“Mom, Dad: I’m an Atheist,” says Dillahunty
Last night Matt Dillahunty, host of the TV show “The Atheist Experience,” spoke about his role in the New Atheism movement. Born and raised a fundamentalist Christian of the Southern Baptist variety, Dillahunty is now president of the Atheist Community of Austin (ACA).
While studying to become a minister, his extensive study of the Bible had him asking himself one question over and over: do I know why I believe what I believe? The answer was no, and the more questions he asked of himself, the more clear it became: the religion he had been raised with was “a crock of shit.”
On “The Atheist Experience,” Dillahunty invites viewers to call in or come to the show to debate with him and ask questions. The goal is not to “unconvert” people, but rather to clear up misconceptions about atheism. Although, Dillahunty conceded, it is nice when it happens.

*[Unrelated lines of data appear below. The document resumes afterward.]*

theorem kept_execDebugResume {u : State} {p : Pair} {s : State} (h1 : Kept u s) :
    ∀ t, (execDebugResume p s) = .next t → Kept u t := by
  intro t ht; unfold execDebugResume at ht
  refine kept_clockedOut (by assumption) ?_ t ht; clear ht t; intro t ht; obtain rfl := Host.Outcome.next.inj ht; try dsimp only
  repeat' (first | with_reducible assumption | with_reducible apply kept_debugResume)

theorem kept_execDebugTriggerWrite {u : State} {p : Pair} {index : ℕ} {val : Word} {s : State} (h3 : Kept u s) :
    ∀ t, (execDebugTriggerWrite p index val s) = .next t → Kept u t := by
  intro t ht; unfold execDebugTriggerWrite at ht
  refine kept_clockedOut (by assumption) ?_ t ht; clear ht t; intro t ht; obtain rfl := Host.Outcome.next.inj ht; try dsimp only
  repeat' (first | with_reducible assumption | with_reducible apply kept_debugTrigger)

end Sys2Proof.Machine
end

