/-! putS -/
@[simp] theorem State.putS_mem (f : Fld) (v : Int) : (s.putS f v).mem = s.mem := rfl
@[simp] theorem State.putS_pending (f : Fld) (v : Int) : (s.putS f v).pending = s.pending := rfl
@[simp] theorem State.putS_fresh (f : Fld) (v : Int) : (s.putS f v).fresh = s.fresh := rfl
@[simp] theorem State.putS_tick (f : Fld) (v : Int) : (s.putS f v).tick = s.tick := rfl
@[simp] theorem State.putS_bus (f : Fld) (v : Int) : (s.putS f v).bus = s.bus := rfl
@[simp] theorem State.putS_irqs (f : Fld) (v : Int) : (s.putS f v).irqs = s.irqs := rfl
@[simp] theorem State.putS_sealApplied (f : Fld) (v : Int) : (s.putS f v).sealApplied = s.sealApplied := rfl
@[simp] theorem State.putS_sys (f : Fld) (v : Int) : (s.putS f v).sys = s.sys := rfl
@[simp] theorem State.putS_cores (f : Fld) (v : Int) : (s.putS f v).cores = s.cores := rfl
@[simp] theorem State.putS_ang (f : Fld) (v : Int) : (s.putS f v).ang = s.ang := rfl
@[simp] theorem State.putS_pos (f : Fld) (v : Int) : (s.putS f v).pos = s.pos := rfl
@[simp] theorem State.putS_sent (f : Fld) (v : Int) : (s.putS f v).sent = s.sent := rfl
@[simp] theorem State.putS_emu (f : Fld) (v : Int) : (s.putS f v).emu = s.emu := rfl
@[simp] theorem State.putS_borrow (f : Fld) (v : Int) : (s.putS f v).borrow = s.borrow := rfl
@[simp] theorem State.putS_isnsB (f : Fld) (v : Int) : (s.putS f v).isnsB = s.isnsB := rfl
@[simp] theorem State.putS_isnsC (f : Fld) (v : Int) : (s.putS f v).isnsC = s.isnsC := rfl
@[simp] theorem State.putS_eng (f : Fld) (v : Int) : (s.putS f v).eng = s.eng := rfl
@[simp] theorem State.putS_mc (f : Fld) (v : Int) : (s.putS f v).mc = s.mc := rfl
@[simp] theorem State.putS_gate (f : Fld) (v : Int) : (s.putS f v).gate = s.gate := rfl
@[simp] theorem State.putS_driver (f : Fld) (v : Int) : (s.putS f v).driver = s.driver := rfl
@[simp] theorem State.putS_cont (f : Fld) (v : Int) : (s.putS f v).cont = s.cont := rfl
@[simp] theorem State.putS_peers (f : Fld) (v : Int) : (s.putS f v).peers = s.peers := rfl
@[simp] theorem State.putS_ebp (f : Fld) (v : Int) : (s.putS f v).ebp = s.ebp := rfl
@[simp] theorem State.putS_lines (f : Fld) (v : Int) : (s.putS f v).lines = s.lines := rfl
@[simp] theorem State.putS_safe (f : Fld) (v : Int) : (s.putS f v).safe = s.safe := rfl
@[simp] theorem State.putS_twin (f : Fld) (v : Int) : (s.putS f v).twin = s.twin := rfl
@[simp] theorem State.putS_can (f : Fld) (v : Int) : (s.putS f v).can = s.can := rfl
@[simp] theorem State.putS_usl (f : Fld) (v : Int) : (s.putS f v).usl = s.usl := rfl
@[simp] theorem State.putS_time (f : Fld) (v : Int) : (s.putS f v).time = s.time := rfl
@[simp] theorem State.putS_host (f : Fld) (v : Int) : (s.putS f v).host = s.host := rfl
@[simp] theorem State.putS_keep (f : Fld) (v : Int) : (s.putS f v).keep = s.keep := rfl
@[simp] theorem State.putS_jtag (f : Fld) (v : Int) : (s.putS f v).jtag = s.jtag := rfl
@[simp] theorem State.putS_pwr (f : Fld) (v : Int) : (s.putS f v).pwr = s.pwr := rfl
@[simp] theorem State.putS_mport (f : Fld) (v : Int) : (s.putS f v).mport = s.mport := rfl
@[simp] theorem State.putS_bkg (f : Fld) (v : Int) : (s.putS f v).bkg = s.bkg := rfl
@[simp] theorem State.putS_byte (f : Fld) (v : Int) (x : Nat) : (s.putS f v).byte x = s.byte x := rfl

/-! putBit -/
@[simp] theorem State.putBit_mem (f : Fld) (i : Nat) (v : Bool) : (s.putBit f i v).mem = s.mem := rfl
@[simp] theorem State.putBit_pending (f : Fld) (i : Nat) (v : Bool) : (s.putBit f i v).pending = s.pending := rfl
@[simp] theorem State.putBit_fresh (f : Fld) (i : Nat) (v : Bool) : (s.putBit f i v).fresh = s.fresh := rfl
@[simp] theorem State.putBit_tick (f : Fld) (i : Nat) (v : Bool) : (s.putBit f i v).tick = s.tick := rfl
@[simp] theorem State.putBit_bus (f : Fld) (i : Nat) (v : Bool) : (s.putBit f i v).bus = s.bus := rfl
@[simp] theorem State.putBit_irqs (f : Fld) (i : Nat) (v : Bool) : (s.putBit f i v).irqs = s.irqs := rfl
@[simp] theorem State.putBit_sealApplied (f : Fld) (i : Nat) (v : Bool) : (s.putBit f i v).sealApplied = s.sealApplied := rfl
@[simp] theorem State.putBit_sys (f : Fld) (i : Nat) (v : Bool) : (s.putBit f i v).sys = s.sys := rfl
@[simp] theorem State.putBit_cores (f : Fld) (i : Nat) (v : Bool) : (s.putBit f i v).cores = s.cores := rfl
@[simp] theorem State.putBit_ang (f : Fld) (i : Nat) (v : Bool) : (s.putBit f i v).ang = s.ang := rfl
@[simp] theorem State.putBit_pos (f : Fld) (i : Nat) (v : Bool) : (s.putBit f i v).pos = s.pos := rfl
@[simp] theorem State.putBit_sent (f : Fld) (i : Nat) (v : Bool) : (s.putBit f i v).sent = s.sent := rfl
@[simp] theorem State.putBit_emu (f : Fld) (i : Nat) (v : Bool) : (s.putBit f i v).emu = s.emu := rfl
@[simp] theorem State.putBit_borrow (f : Fld) (i : Nat) (v : Bool) : (s.putBit f i v).borrow = s.borrow := rfl
@[simp] theorem State.putBit_isnsB (f : Fld) (i : Nat) (v : Bool) : (s.putBit f i v).isnsB = s.isnsB := rfl
@[simp] theorem State.putBit_isnsC (f : Fld) (i : Nat) (v : Bool) : (s.putBit f i v).isnsC = s.isnsC := rfl
@[simp] theorem State.putBit_eng (f : Fld) (i : Nat) (v : Bool) : (s.putBit f i v).eng = s.eng := rfl
@[simp] theorem State.putBit_mc (f : Fld) (i : Nat) (v : Bool) : (s.putBit f i v).mc = s.mc := rfl
@[simp] theorem State.putBit_gate (f : Fld) (i : Nat) (v : Bool) : (s.putBit f i v).gate = s.gate := rfl
@[simp] theorem State.putBit_driver (f : Fld) (i : Nat) (v : Bool) : (s.putBit f i v).driver = s.driver := rfl
@[simp] theorem State.putBit_cont (f : Fld) (i : Nat) (v : Bool) : (s.putBit f i v).cont = s.cont := rfl
@[simp] theorem State.putBit_peers (f : Fld) (i : Nat) (v : Bool) : (s.putBit f i v).peers = s.peers := rfl
@[simp] theorem State.putBit_ebp (f : Fld) (i : Nat) (v : Bool) : (s.putBit f i v).ebp = s.ebp := rfl
@[simp] theorem State.putBit_lines (f : Fld) (i : Nat) (v : Bool) : (s.putBit f i v).lines = s.lines := rfl
@[simp] theorem State.putBit_safe (f : Fld) (i : Nat) (v : Bool) : (s.putBit f i v).safe = s.safe := rfl
@[simp] theorem State.putBit_twin (f : Fld) (i : Nat) (v : Bool) : (s.putBit f i v).twin = s.twin := rfl
@[simp] theorem State.putBit_can (f : Fld) (i : Nat) (v : Bool) : (s.putBit f i v).can = s.can := rfl
@[simp] theorem State.putBit_usl (f : Fld) (i : Nat) (v : Bool) : (s.putBit f i v).usl = s.usl := rfl
@[simp] theorem State.putBit_time (f : Fld) (i : Nat) (v : Bool) : (s.putBit f i v).time = s.time := rfl
@[simp] theorem State.putBit_host (f : Fld) (i : Nat) (v : Bool) : (s.putBit f i v).host = s.host := rfl
@[simp] theorem State.putBit_keep (f : Fld) (i : Nat) (v : Bool) : (s.putBit f i v).keep = s.keep := rfl
@[simp] theorem State.putBit_jtag (f : Fld) (i : Nat) (v : Bool) : (s.putBit f i v).jtag = s.jtag := rfl
@[simp] theorem State.putBit_pwr (f : Fld) (i : Nat) (v : Bool) : (s.putBit f i v).pwr = s.pwr := rfl
@[simp] theorem State.putBit_mport (f : Fld) (i : Nat) (v : Bool) : (s.putBit f i v).mport = s.mport := rfl
@[simp] theorem State.putBit_bkg (f : Fld) (i : Nat) (v : Bool) : (s.putBit f i v).bkg = s.bkg := rfl
@[simp] theorem State.putBit_byte (f : Fld) (i : Nat) (v : Bool) (x : Nat) : (s.putBit f i v).byte x = s.byte x := rfl

/-! setByte -/
@[simp] theorem State.setByte_regs (a : Nat) (v : Byte) : (s.setByte a v).regs = s.regs := rfl
@[simp] theorem State.setByte_mem (a : Nat) (v : Byte) : (s.setByte a v).mem = if isMemory a then Tab.put blankByte s.mem a v else s.mem := rfl
@[simp] theorem State.setByte_pending (a : Nat) (v : Byte) : (s.setByte a v).pending = s.pending := rfl
@[simp] theorem State.setByte_fresh (a : Nat) (v : Byte) : (s.setByte a v).fresh = s.fresh := rfl
@[simp] theorem State.setByte_tick (a : Nat) (v : Byte) : (s.setByte a v).tick = s.tick := rfl
@[simp] theorem State.setByte_bus (a : Nat) (v : Byte) : (s.setByte a v).bus = s.bus := rfl
@[simp] theorem State.setByte_irqs (a : Nat) (v : Byte) : (s.setByte a v).irqs = s.irqs := rfl
@[simp] theorem State.setByte_sealApplied (a : Nat) (v : Byte) : (s.setByte a v).sealApplied = s.sealApplied := rfl
@[simp] theorem State.setByte_sys (a : Nat) (v : Byte) : (s.setByte a v).sys = s.sys := rfl
@[simp] theorem State.setByte_cores (a : Nat) (v : Byte) : (s.setByte a v).cores = s.cores := rfl
@[simp] theorem State.setByte_ang (a : Nat) (v : Byte) : (s.setByte a v).ang = s.ang := rfl
@[simp] theorem State.setByte_pos (a : Nat) (v : Byte) : (s.setByte a v).pos = s.pos := rfl
@[simp] theorem State.setByte_sent (a : Nat) (v : Byte) : (s.setByte a v).sent = s.sent := rfl
@[simp] theorem State.setByte_emu (a : Nat) (v : Byte) : (s.setByte a v).emu = s.emu := rfl
@[simp] theorem State.setByte_borrow (a : Nat) (v : Byte) : (s.setByte a v).borrow = s.borrow := rfl
@[simp] theorem State.setByte_isnsB (a : Nat) (v : Byte) : (s.setByte a v).isnsB = s.isnsB := rfl
@[simp] theorem State.setByte_isnsC (a : Nat) (v : Byte) : (s.setByte a v).isnsC = s.isnsC := rfl
@[simp] theorem State.setByte_eng (a : Nat) (v : Byte) : (s.setByte a v).eng = s.eng := rfl
@[simp] theorem State.setByte_mc (a : Nat) (v : Byte) : (s.setByte a v).mc = s.mc := rfl
@[simp] theorem State.setByte_gate (a : Nat) (v : Byte) : (s.setByte a v).gate = s.gate := rfl
@[simp] theorem State.setByte_driver (a : Nat) (v : Byte) : (s.setByte a v).driver = s.driver := rfl
@[simp] theorem State.setByte_cont (a : Nat) (v : Byte) : (s.setByte a v).cont = s.cont := rfl
@[simp] theorem State.setByte_peers (a : Nat) (v : Byte) : (s.setByte a v).peers = s.peers := rfl
@[simp] theorem State.setByte_ebp (a : Nat) (v : Byte) : (s.setByte a v).ebp = s.ebp := rfl
@[simp] theorem State.setByte_lines (a : Nat) (v : Byte) : (s.setByte a v).lines = s.lines := rfl
@[simp] theorem State.setByte_safe (a : Nat) (v : Byte) : (s.setByte a v).safe = s.safe := rfl
@[simp] theorem State.setByte_twin (a : Nat) (v : Byte) : (s.setByte a v).twin = s.twin := rfl
@[simp] theorem State.setByte_can (a : Nat) (v : Byte) : (s.setByte a v).can = s.can := rfl
@[simp] theorem State.setByte_usl (a : Nat) (v : Byte) : (s.setByte a v).usl = s.usl := rfl
@[simp] theorem State.setByte_time (a : Nat) (v : Byte) : (s.setByte a v).time = s.time := rfl
@[simp] theorem State.setByte_host (a : Nat) (v : Byte) : (s.setByte a v).host = s.host := rfl
@[simp] theorem State.setByte_keep (a : Nat) (v : Byte) : (s.setByte a v).keep = s.keep := rfl
@[simp] theorem State.setByte_jtag (a : Nat) (v : Byte) : (s.setByte a v).jtag = s.jtag := rfl
@[simp] theorem State.setByte_pwr (a : Nat) (v : Byte) : (s.setByte a v).pwr = s.pwr := rfl
@[simp] theorem State.setByte_mport (a : Nat) (v : Byte) : (s.setByte a v).mport = s.mport := rfl
@[simp] theorem State.setByte_bkg (a : Nat) (v : Byte) : (s.setByte a v).bkg = s.bkg := rfl
@[simp] theorem State.setByte_rd (a : Nat) (v : Byte) (x : Nat) : (s.setByte a v).rd x = s.rd x := rfl
@[simp] theorem State.setByte_get (a : Nat) (v : Byte) (g : Fld) : (s.setByte a v).get g = s.get g := rfl
@[simp] theorem State.setByte_on (a : Nat) (v : Byte) (g : Fld) : (s.setByte a v).on g = s.on g := rfl
@[simp] theorem State.setByte_bit (a : Nat) (v : Byte) (g : Fld) (i : Nat) : (s.setByte a v).bit g i = s.bit g i := rfl
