-- ==== Sys2Proof/Machine/Balls.lean ====
section
/-!
DEFINITION. The output balls of R627 with the levels they show between two commands: what a command sends on a line lies within it.
-/
namespace Sys2Proof.Machine

/-- The level of an output ball: low, high, high impedance, an open drain pulled low or released, a gate held to its switch's source, Ebpen's
idle commas, a clock of a frequency in MHz, and what the boundary scan's cells drive, whose order over the balls is the device's
boundary-scan description's. -/
inductive BallLevel where
  | low | high | highZ | released | pulledLow | heldToSource | idleCommas | clock (mhz : Nat) | scanned | traced
  deriving DecidableEq, Repr

/-- A level as a ball. -/
def levelOf (b : Bool) : BallLevel := if b then .high else .low

/-- A low-voltage output (R627): at high impedance without VIO, under the boundary scan while EXTEST, CLAMP or HIGHZ is in force (R581). -/
def vioBall (own : BallLevel) (s : State) : BallLevel :=
  if !s.pwr.aoPowered then .highZ
  else match s.jtag.drive with | .normal => own | .driven _ => .scanned | .highZ => .highZ

/-! ## The balls of the VIO domain -/

/-- CTX0 to CTX3: high, the recessive level: a frame lies within a command. -/
def ctxBall (_n : CanCtl) (s : State) : BallLevel := vioBall .high s

/-- UTX0 and UTX1: the level of the poll's bit that is being sent (R483, R484), high at rest. -/
def utxBall (c : Fin 2) (s : State) : BallLevel := vioBall (levelOf (uslLevel s c)) s

/-- UDE0 and UDE1: high while USL transmits on the channel (R483). -/
def udeBall (c : Fin 2) (s : State) : BallLevel := vioBall (levelOf (uslTransmits s c)) s

/-- HSDO: no transaction is under way. -/
def hsdoBall (s : State) : BallLevel := vioBall .highZ s

/-- HRDY_N: low while at least one reply is queued for the host (R520). -/
def hrdyBall (s : State) : BallLevel := vioBall (levelOf ((channel s .spi).replies.isEmpty)) s

/-- LEADOUT (R385). -/
def leadoutBall (s : State) : BallLevel := if s.cont.leadZ then .highZ else vioBall (levelOf s.cont.leadOut) s

/-- MCLK0 and MCLK1 (R183): a clock while the bridge converts externally. -/
def mclkBall (b : Bridge) (s : State) : BallLevel :=
  vioBall (if s.on (extFld b) && !coreStopped s then .clock (200 / modClock s b) else .low) s

/-- EMUA, EMUB, EMUZ (R176). -/
def emuaBall (s : State) : BallLevel := vioBall (levelOf s.emu.a) s
def emubBall (s : State) : BallLevel := vioBall (levelOf s.emu.b) s
def emuzBall (s : State) : BallLevel := vioBall (levelOf s.emu.z) s

/-- CMPOUT0 to CMPOUT3 (R173): compare unit j of POS block k drives 2k + j. -/
def cmpBall (k : PosBlk) (j : Fin 2) (s : State) : BallLevel := vioBall (levelOf (s.on (F.POS_CMPSTAT_LEVEL k j))) s

/-- The cue event lines CUEA0 to CUEA3 and CUEB0 to CUEB3 (R126). -/
def cueBall (b : Bridge) (i : Fin 4) (s : State) : BallLevel := vioBall (levelOf (s.ang[b.val].lines.getLsbD i)) s

/-- The Ebpen transmitters: idle commas from EN on, high impedance unpowered. -/
def ebpBall (e : Port) (s : State) : BallLevel := vioBall (if s.on (F.EBP_CTRL_EN e) then .idleCommas else .low) s

/-- CORE_EN (R584): low in DEEP, low through its resistor without VIO. -/
def coreEnBall (s : State) : BallLevel := if s.pwr.aoPowered then vioBall (levelOf s.pwr.coreEn) s else .low

/-- MSCL and MSDA: SCL held low while the port stretches the clock (R597), SDA released outside a transfer, which one
command makes whole. -/
def msclBall (s : State) : BallLevel := if s.pwr.aoPowered && s.mport.stretch then .pulledLow else .released
def msdaBall : BallLevel := .released

/-- TDO: at high impedance outside a shift, which one command makes whole. -/
def tdoBall : BallLevel := .highZ

/-- The trace port: enabled while debug is open (R582). -/
def traceBall (s : State) : BallLevel := vioBall (if s.on F.KEEP_STAT_DBGOPEN && s.get F.DBG_TRACE_SRC != 0 then .traced else .low) s

/-! ## The balls of the high-voltage zone -/

/-- Whether the supplies of the high-voltage zone are gone: in OFF and while VMOT is absent, from which they are made (R583, R627). -/
def hvAbsent (s : State) : Bool := s.keep.vmotLow || (!s.pwr.aoPowered && (!s.pwr.pwren || s.pwr.wake.isSome))

/-- PWREN (R584): pulled low in OFF, released while VMOT is absent. -/
def pwrenBall (s : State) : BallLevel := if s.pwr.pwren || s.keep.vmotLow then .released else .pulledLow

/-- CHOP (R358): low without VDRV. -/
def chopBall (s : State) : BallLevel := levelOf (s.on F.VBUS_STAT_CHOP && !hvAbsent s)

/-- ISOH and ISOL of a bridge (R439): low without VCP and VDRV. -/
def isohBall (b : Bridge) (s : State) : BallLevel := levelOf (bitAt s.safe.isoH.toNat b && !hvAbsent s)
def isolBall (b : Bridge) (s : State) : BallLevel := levelOf (bitAt s.safe.isoL.toNat b && !hvAbsent s)

/-- A gate output: driven on from the pre-charge to the on hold, held to its switch's source in the off hold, drawn down on the way there. -/
def gateBall (b : Bridge) (j : Switch) (s : State) : BallLevel :=
  match s.gate[b.val].sw[j.val].phase with
  | .offHold => .heldToSource
  | p => levelOf p.isOn

end Sys2Proof.Machine
end

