-- ==== Sys2Proof/Tests/Slice0.lean ====
section
/-!
SUPPORT. Tests: an ill-formed term for each check of WellFormed, the spec's worked examples, and for every statement with
hypotheses states and operands that meet them all.
-/
set_option linter.unusedVariables false
open Sys2Proof Sys2Proof.Machine

/-- S running with a packet of an opcode next on SPI in a session; stood down or not. -/
def hostAt (op : Byte) (l : List Byte) (stood : Bool) : State :=
  modChannel .spi (fun _ => ⟨[⟨op, 1, l, none, false, 0⟩], [], []⟩)
    ((((State.reset.put F.HOST_CTRL_EN 1).put F.HOST_STAT_SESSION 1).putB F.KEEP_STAT_STOOD stood).modSys (fun y => { y with sDown := false }))

/-- State.reset with V running. -/
def vReset : State := State.reset.modSys (fun y => { y with vRuns := true })

/-- The line of channel 0 with the bytes 128, 0 and their CRC after 400 ticks, at 20 ticks a bit. -/
def goodLine : List LineLevel :=
  [⟨true, 400⟩, ⟨false, 160⟩, ⟨true, 40⟩, ⟨false, 180⟩, ⟨true, 20⟩, ⟨false, 40⟩, ⟨true, 40⟩, ⟨false, 100⟩, ⟨true, 20⟩, ⟨false, 20⟩, ⟨true, 60⟩,
    ⟨false, 20⟩, ⟨true, 20⟩, ⟨false, 40⟩, ⟨true, 40⟩]

/-- The same with the bytes 128, 0, 0, 0, whose CRC is wrong. -/
def badLine : List LineLevel :=
  [⟨true, 400⟩, ⟨false, 160⟩, ⟨true, 40⟩, ⟨false, 180⟩, ⟨true, 20⟩, ⟨false, 180⟩, ⟨true, 20⟩, ⟨false, 180⟩, ⟨true, 20⟩]

/-- Entry 7 waiting for its reply in the cycle begun at tick 0. -/
def inCycle : State := (setSlot 7 (.waiting 0) State.reset).modUsl (fun u => { u with cycleAt := some 0 })

/-! ## WellFormed refuses an ill-formed term of each check -/

/-- A frame with the CRC of its type. -/
def sealFrame (ty : Nat) (f : EbpFrame) : EbpFrame := { f with crc := frameCrc ty f }

/-- A SENT frame but for its CRC nibble: status 0 and data nibbles 1. -/
def sentAt : SentFrame :=
  ⟨5600 * State.reset.get (F.SENT_CFG_TICK 3), 12 :: List.replicate (State.reset.get (F.SENT_CFG_NIB 3)) 13, State.reset.on (F.SENT_CFG_PAUSE 3), 900⟩

/-- A frame whose CRC holds and whose payload is shorter than its LEN says. -/
def shortFrame (ty : Nat) : EbpFrame := sealFrame ty { src := 1, seq := 0, setId := 0, len := 2, payload := [0, 0, 0, 0], crc := 0 }

theorem test_wf_ebpen_frames :
    (Instr.noticeReceived 0 (shortFrame 1)).wf = false ∧ (Instr.claimReceived 0 (shortFrame 2)).wf = false ∧
    (Instr.xcurReceived 0 (shortFrame 3)).wf = false ∧ (Instr.xrefReceived 0 (shortFrame 4)).wf = false ∧
    (Instr.setopReceived 0 (shortFrame 5)).wf = false ∧ (Instr.beatReceived 0 (shortFrame 6)).wf = false ∧
    (Instr.contFrameReceived 0 (shortFrame 7)).wf = false ∧ (Instr.shareReceived 0 (shortFrame 8)).wf = false ∧
    (Instr.formReceived 0 (shortFrame 9)).wf = false ∧ (Instr.trainReceived 0 (shortFrame 15)).wf = false := by decide +kernel

/-- A data frame of DLC 2 that carries one byte. -/
def shortCan : CanFrame := { id := 3, ext := false, fd := false, brs := false, esi := false, rtr := false, dlc := 2, data := [7] }

theorem test_wf_can_data : (Instr.canFrameReceived 0 shortCan).wf = false := by decide

theorem test_wf_can_identifier : (Instr.canFrameReceived 0 { shortCan with id := 2048, dlc := 1 }).wf = false := by decide

theorem test_wf_long_data : (Instr.laneStatusReceived 0 0 (List.replicate 65 0)).wf = false ∧
    (Instr.chassisBroadcastReceived 0 (List.replicate 65 0)).wf = false ∧
    (Instr.canCommandFrame 0 (List.replicate 65 0)).wf = false := by decide

theorem test_wf_engine_operands : (Instr.ash 0 0 9).wf = false ∧ (Instr.loopOp 0 0 0).wf = false ∧ (Instr.loopOp 0 4097 0).wf = false ∧
    (Instr.setc 0 4 2).wf = false ∧ (Instr.setc 0 0 1).wf = false := by decide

One way he tries to engage viewers is by offering the “Steak Dinner Challenge,” in which he encourages anyone to name him a benefit of religion that cannot be experienced by an atheist; if someone is successful, he promises to buy them a steak dinner… the table’s still waiting. While Dillahunty assured the audience that he makes every effort to be polite and respectful, “there’s no nice way to say ‘I think you’ve got an imaginary friend.’” In fact, one member of the audience who was familiar with the show commented that he “isn’t even that mean. You’re actually very relatively polite; look at Anne fucking Coulter.”
As president of the ACA, Dillahunty leads many exciting activities, which range from voter education sessions to solstice parties to the infamous “Godless Bar Crawl.”
One thing he hopes to achieve through the ACA and organizations like it is to provide a place for atheists to come together, especially in places where they may be rejected by their family and friends for their beliefs. Dillahunty even compared some atheists’ experiences to those of gay men or women that have to come out to their families. His own parents were deeply disturbed by his beliefs, though he describes his mother as “relieved” to finally figure out what had always seemed off about him.
The important message Dillahunty delivered was that being a true atheist can be like pursuing any philosophy; you have to be open and willing to be proved wrong. Says Dillahunty, “If I’m wrong, of course I want to know.”
So how about it—who thinks they can win a steak dinner?